Nasz rząd rozmawiał i negocjował na ten temat w zeszłym tygodniu. W naszym parlamencie na pewno przejdzie poparcie dla akcesji Szwecji i Finlandii do NATO. Z Turcją trzeba rozmawiać.

– mówił Žáček, twierdząc, że jest absolutnie przekonany, że uda się przekonać Turcję do akcesji Finlandii i Szwecji do NATO.

Jestem przekonany, że się to uda. Jestem również członkiem delegacji czeskiego parlamentu do NATO, gdzie tureccy koledzy często zwracają uwagę na ogromne problemy, które oni musza rozwiązywać w związku z Syrią. Musimy im pokazać, że mogą liczyć na nasza pomoc i ogólnie podchodzić do tego z wyczuciem.

Odniósł się także do zbliżających się szczytów NATO.

Spotykamy się już w tym tygodniu, w ten weekend w Wilnie. Trzeba powiedzieć, że atak na Ukrainę był przełomowy. Zmieniła się polityka globalna, zmieniło się zupełnie spojrzenie państw europejskich na Rosję. Oczywiście widzimy, że we Francji i Niemczech ta zmiana dopiero następuje, ale jednak jestem pewien, że NATO jako całość zajmie zdecydowane stanowisko w kwestii wzmocnienia wschodniego skrzydła sojuszu.

– mówił przewodniczący sejmowej komisji obrony. Przekazał też, że podczas spotkań przed szczytem NATO „zajmiemy się też kwestią pomocy Ukrainie”.

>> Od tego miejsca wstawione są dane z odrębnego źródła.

-- ==== Sys2Proof/Machine/Elementary.lean ====
section
/-!
DEFINITION. The vendor routines of R441: each is the FP32 value nearest to the exact value of its expression.
Each expression is evaluated in fixed point with 320 fractional bits and rounded once (DEDUCED, log 10: the
evaluation error, below 2^-280 of every result that does not underflow, is taken to lie on the same side of
each rounding boundary as the exact value).
-/

namespace Sys2Proof.Machine

open Sys2Proof

/-- The fractional bits of the fixed-point evaluation. -/
def fxBits : Nat := 320

/-- The fixed-point 1. -/
def fxOne : Int := ((1 <<< fxBits : Nat) : Int)

/-- Fixed-point product. -/
def fxMul (a b : Int) : Int := (a * b) >>> fxBits

/-- Fixed-point quotient. -/
def fxDiv (a b : Int) : Int := (a <<< fxBits) / b

/-- The fixed-point form of ±m × 2^e. -/
def fxOf (neg : Bool) (m : Nat) (e : Int) : Int :=
  let k := e + (fxBits : Nat)
  let x : Int := if 0 ≤ k then ((m <<< k.toNat : Nat) : Int) else ((m >>> (-k).toNat : Nat) : Int)
  if neg then -x else x

/-- A fixed-point number that stands for an inexact result: its last bit is sticky. -/
def fxVal (x : Int) : Val := .fin (decide (x < 0)) (2 * x.natAbs + 1) (-((fxBits : Nat) : Int) - 1)

/-- Σ of the terms `t`, `t × f 0`, `t × f 0 × f 1`, …: `n` of them. -/
def fxSeries (f : Nat → Int → Int) : Nat → Nat → Int → Int → Int
  | 0, _, _, acc => acc
  | n + 1, i, t, acc => fxSeries f n (i + 1) (f i t) (acc + t)

/-- 2 × atanh of a fixed-point number of magnitude at most 1/3. -/
def fxTwoAtanhLoop (t2 : Int) : Nat → Nat → Int → Int → Int
  | 0, _, _, acc => 2 * acc
  | n + 1, i, p, acc => fxTwoAtanhLoop t2 n (i + 1) (fxMul p t2) (acc + p / (2 * (i : Nat) + 1))

/-- 2 × atanh t. -/
def fxTwoAtanh (t : Int) : Int := fxTwoAtanhLoop (fxMul t t) 130 0 t 0

/-- ln 2 = 2 atanh (1/3). -/
def fxLn2 : Int := fxTwoAtanh (fxOne / 3)

/-- arctan (1/n) by its alternating series. -/
def fxAtanInvLoop (n2 : Int) : Nat → Nat → Int → Int → Int
  | 0, _, _, acc => acc
  | k + 1, i, p, acc =>
    fxAtanInvLoop n2 k (i + 1) (p / n2) (if i % 2 = 0 then acc + p / (2 * (i : Nat) + 1) else acc - p / (2 * (i : Nat) + 1))

/-- arctan (1/n). -/
def fxAtanInv (n : Int) : Int := fxAtanInvLoop (n * n) 150 0 (fxOne / n) 0

/-- π by Machin's formula. -/
def fxPi : Int := 16 * fxAtanInv 5 - 4 * fxAtanInv 239

/-- e^x of a fixed-point x: the mantissa as a fixed-point number in [1, 2) and the power of two. -/
def fxExp (x : Int) : Int × Int :=
  let k := x / fxLn2
  let r := x - k * fxLn2
  (fxSeries (fun i t => fxMul t r / ((i : Nat) + 1)) 100 0 fxOne 0, k)

/-- e^x as a fixed-point number. -/
def fxExpFlat (x : Int) : Int :=
  let p := fxExp x
  if 0 ≤ p.2 then p.1 <<< p.2.toNat else p.1 >>> (-p.2).toNat

/-- ln of the positive fixed-point number x. -/
def fxLn (x : Int) : Int :=
  let n := x.natAbs
  let k : Int := ((Nat.log2 n : Nat) : Int) - (fxBits : Nat)
  let f : Int := if 0 ≤ k then x >>> k.toNat else x <<< (-k).toNat
  k * fxLn2 + fxTwoAtanh (fxDiv (f - fxOne) (f + fxOne))

/-- The square root of a non-negative fixed-point number. -/
def fxSqrt (x : Int) : Int := ((isqrt (x.natAbs <<< fxBits) : Nat) : Int)

/-- sin of a fixed-point angle in [0, π/2). -/
def fxSin (x : Int) : Int :=
  let x2 := fxMul x x
  fxSeries (fun i t => -(fxMul t x2) / ((2 * (i : Nat) + 2) * (2 * (i : Nat) + 3))) 60 0 x 0

/-- cos of a fixed-point angle in [0, π/2). -/
def fxCos (x : Int) : Int :=
  let x2 := fxMul x x
  fxSeries (fun i t => -(fxMul t x2) / ((2 * (i : Nat) + 1) * (2 * (i : Nat) + 2))) 60 0 fxOne 0

/-- φ(x) = e^(−x²/2) / √(2π). -/
def fxPhi (x : Int) : Int := fxDiv (fxExpFlat (-(fxMul x x) / 2)) (fxSqrt (2 * fxPi))

/-- Φ(x) = 1/2 + φ(x) × Σ x^(2n+1) / (2n+1)!!, for |x| below 16. The series is summed before it is multiplied,
with the exponential kept at its own scale. -/
def fxCdf (x : Int) : Int :=
  let x2 := fxMul x x
  let sum := fxSeries (fun i t => fxMul t x2 / (2 * (i : Nat) + 3)) 900 0 x 0
  let p := fxExp (-x2 / 2)
  let y := fxDiv (fxMul sum p.1) (fxSqrt (2 * fxPi))
  fxOne / 2 + (if 0 ≤ p.2 then y <<< p.2.toNat else y >>> (-p.2).toNat)

/-- σ(x) = 1 / (1 + e^−x), for |x| below 130. -/
def fxLogistic (x : Int) : Int :=
  if 0 ≤ x then fxDiv fxOne (fxOne + fxExpFlat (-x))
  else
    let p := fxExp x
    let d := fxOne + (if 0 ≤ p.2 then p.1 <<< p.2.toNat else p.1 >>> (-p.2).toNat)
    let y := fxDiv p.1 d
    if 0 ≤ p.2 then y <<< p.2.toNat else y >>> (-p.2).toNat

/-- The magnitude of a finite value is at least n. -/
def absAtLeast (n : Nat) (m : Nat) (e : Int) : Bool := Val.le (.fin false n 0) (.fin false m e)

/-- A value too small to survive the rounding of R441, with its sign. -/
def tinyVal (neg : Bool) : Val := .fin neg 1 (-400)

/-- A value just below or above `v`, at 2^-200 of 1. -/
def nudge (v : Val) (up : Bool) : Val := Val.add v (.fin (!up) 1 (-200))

/-- GELU: x × Φ(x). -/
def vendorGelu (x : F32) : F32 :=
  match f32Val x with
  | .nan => f32Nan
  | .inf n => if n then f32Zero true else f32Inf false
  | .fin n m e =>
    if m = 0 then f32Zero false
    else if absAtLeast 16 m e then (if n then roundF32 (tinyVal true) else x)
    else roundF32 (Val.mul (.fin n m e) (fxVal (fxCdf (fxOf n m e))))

/-- SiLU: x × σ(x). -/
def vendorSilu (x : F32) : F32 :=
  match f32Val x with
  | .nan => f32Nan
  | .inf n => if n then f32Zero true else f32Inf false
  | .fin n m e =>
    if m = 0 then f32Zero false
    else if absAtLeast 130 m e then (if n then roundF32 (tinyVal true) else x)
    else roundF32 (Val.mul (.fin n m e) (fxVal (fxLogistic (fxOf n m e))))

/-- GELU derivative: Φ(a) + a × φ(a); the caller handles NaN (R162). -/
def vendorGeluDerivative (a : Val) : F32 :=
  match a with
  | .nan => f32Nan
  | .inf n => if n then f32Zero false else 0x3F800000
  | .fin n m e =>
    if absAtLeast 16 m e then (if n then roundF32 (tinyVal true) else 0x3F800000)
    else
      let x := fxOf n m e
      roundF32 (fxVal (fxCdf x + fxMul x (fxPhi x)))

/-- SiLU derivative: σ(a) × (1 + a × (1 − σ(a))); the caller handles NaN (R162). -/
def vendorSiluDerivative (a : Val) : F32 :=
  match a with
  | .nan => f32Nan
  | .inf n => if n then f32Zero false else 0x3F800000
  | .fin n m e =>
    if absAtLeast 130 m e then (if n then roundF32 (tinyVal true) else 0x3F800000)
    else
      let x := fxOf n m e
      let s := fxLogistic x
      roundF32 (Val.mul (fxVal s) (fxVal (fxOne + fxMul x (fxOne - s))))

/-- e^x. -/
def vendorExp (x : F32) : F32 :=
  match f32Val x with
  | .nan => f32Nan
  | .inf n => if n then f32Zero false else f32Inf false
  | .fin n m e =>
    if m = 0 then 0x3F800000
    else if absAtLeast 128 m e then (if n then roundF32 (tinyVal false) else f32Inf false)
    else
      let p := fxExp (fxOf n m e)
      roundF32 (Val.scale (fxVal p.1) p.2)

/-- Bias correction 1 − β^t, exact before its rounding. -/
def vendorBias (beta : F32) (t : Nat) : F32 :=
  match f32Val beta with
  | .nan => f32Nan
  | .inf n => if t = 0 then f32Zero false else f32Inf (!(n && t % 2 == 1))
  | .fin n m e => roundF32 (Val.add Val.one (.fin (!(n && t % 2 == 1)) (m ^ t) (e * (t : Nat))))

/-- sqrt(−2 ln(1 − u)) × cos(2π × U2 × 2^−24) with u = U1 × 2^−24; every zero is +0 (R222). -/
def vendorNormal (u1 u2 : Nat) : F32 :=
  let q := u2 / 2 ^ 22
  let r := u2 % 2 ^ 22
  if u1 = 0 || (r == 0 && q % 2 == 1) then f32Zero false
  else
    let l := fxLn (fxOf false (2 ^ 24 - u1) (-24))
    let radius := fxSqrt (-2 * l)
    let angle := (fxPi * (r : Nat)) / ((2 ^ 23 : Nat) : Int)
    let c := if q = 0 then fxCos angle else if q = 1 then -(fxSin angle) else if q = 2 then -(fxCos angle) else fxSin angle
    roundF32 (fxVal (fxMul radius c))

/-- −ln(−ln((U1 + 0.5) × 2^−24)) (R223). -/
def vendorGumbel (u1 : Nat) : F32 :=
  let inner := -(fxLn (fxOf false (2 * u1 + 1) (-25)))
  roundF32 (fxVal (-(fxLn inner)))

end Sys2Proof.Machine
end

Pavel Žáček podkreślił również znaczenie wzmacniania wschodniej flanki NATO. „Wzmacnianie wschodniej flanki NATO jest dla nas sprawą jednoznaczną. Chodzi oczywiście o wzmocnienia na Słowacji czy w państwach bałtyckich.” – przekazał poseł, podkreślając jednak, że równie ważna jest akcesja do NATO nowych państw.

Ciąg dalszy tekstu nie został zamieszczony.